I realise there has been delay in the roll-out of several big cycling projects in recent years, but I am pleased to report that this year we have seen several very important projects get under way or scheduled to start. Here in Dublin, the Royal Canal greenway phase 2 is under construction. Phase 3 will start later this year and phase 4 will start early next year. This will be a fantastic segregated cycle track from the outer suburbs right into the heart of the city. Several other important projects are due to start this year, including the Clontarf to city centre route, the Fitzwilliam route and the Dodder greenway. Yesterday we saw the NTA present Dublin City Council with a recommended option for the long-awaited Liffey cycle route. These improvements will follow through in the other cities too as the NTA works with the local authorities to develop their cycle networks in accordance with published plans. I am pleased to say there are projects under way and planned in Cork, Galway, Limerick and Waterford. Moreover, I am informed Waterford will later this year see the roll-out of a public bikes scheme.
Senators will recall that, with regard to more rural areas, last year I published the greenways strategy. I expect to announce shortly the details of projects that will be awarded funding under the new strategy.
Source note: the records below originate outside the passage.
-- ==== Sys2Proof/Machine/I2c.lean ====
section
/-! DEFINITION. The I²C byte transmitter: its trace, its slot roles and the meaning of the command (43_i2c.md). -/

namespace Sys2Proof.Machine

/-- The 7 address elements (rule R181). -/
def i2cAddress (s : BitSequence) : BitSequence :=
  fit Config.i2cAddrWidth (slice s 0 Config.i2cAddrWidth)

/-- The 8 data elements, elements 7 to 14 of the input (rule R182). -/
def i2cData (s : BitSequence) : BitSequence :=
  fit Config.i2cDataWidth (slice s Config.i2cAddrWidth (Config.i2cAddrWidth + Config.i2cDataWidth))

/-- `q`, the bits on SDA between Start and Stop: address, R/W, ACK, data, ACK (rules R183, R190). -/
def i2cSequence (s : BitSequence) : BitSequence :=
  i2cAddress s ++ [Config.i2cRw] ++ [Config.i2cAck] ++ i2cData s ++ [Config.i2cAck]

/-- SCL: one low-high pulse per entry of `q`, high in the idle, Start and Stop slots (rule R185). -/
def i2cScl (q : BitSequence) : List Level :=
  bothHalves Config.i2cIdle ++ bothHalves true
    ++ q.flatMap (fun _ => [false, true])
    ++ bothHalves true ++ bothHalves Config.i2cIdle

/-- SDA: falls inside the Start slot, holds each entry of `q` for a slot, rises inside the Stop slot (rule R186). -/
def i2cSda (q : BitSequence) : List Level :=
  bothHalves Config.i2cIdle ++ [true, false]
    ++ q.flatMap bothHalves
    ++ [q.getLastD false, true] ++ bothHalves Config.i2cIdle

/-- `encodeI2c` (rule R180). -/
def encodeI2c (s : BitSequence) : SignalTraceSet where
  protocol := .i2c
  signals := [⟨.scl, i2cScl (i2cSequence s)⟩, ⟨.sda, i2cSda (i2cSequence s)⟩]

/-- The role of an I²C slot (rule R189). -/
def i2cRole (slot : Nat) : Option SlotRole :=
  if slot = 0 then some .idle
  else if slot = 1 then some .start
  else if slot ≤ 8 then some (.addr (8 - slot))
  else if slot = 9 then some .rw
  else if slot = 10 then some .ack
  else if slot ≤ 18 then some (.data (18 - slot))
  else if slot = 19 then some .ack
  else if slot = 20 then some .stop
  else if slot = 21 then some .idle
  else none

/-- `I2C len, payload` offered to the block (rule R180, "State written" and "Exceptions"). -/
def execI2c (len : BitVec 5) (payload : BitVec 16) (s : State) :
    Host.Outcome State Fault Refusal :=
  offerCommand .i2c len payload s

end Sys2Proof.Machine
end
I hope Senators can see that my Department is working on an ambitious programme across all modes of public transport. Obviously, we need to ensure that the money is spent wisely and well. Ultimately, we need to ensure the taxpayers gets value for their hard-earned money. My Department has long had responsibility for significant capital expenditure programmes. Obviously, we have well-developed monitoring and oversight systems in place. We recognise that these mega-projects bring unique challenges. We need to keep our governance arrangements for the years ahead refreshed and effective. I assure Senators that my Department is keenly aware of the need to maintain appropriate oversight as these projects take shape over the course of this year and beyond.
I hope there is much we can agree on today. Where there is disagreement, I expect it be on matters of detail rather than substance. We need a better public transport system and the investment planned by this Government will deliver exactly that.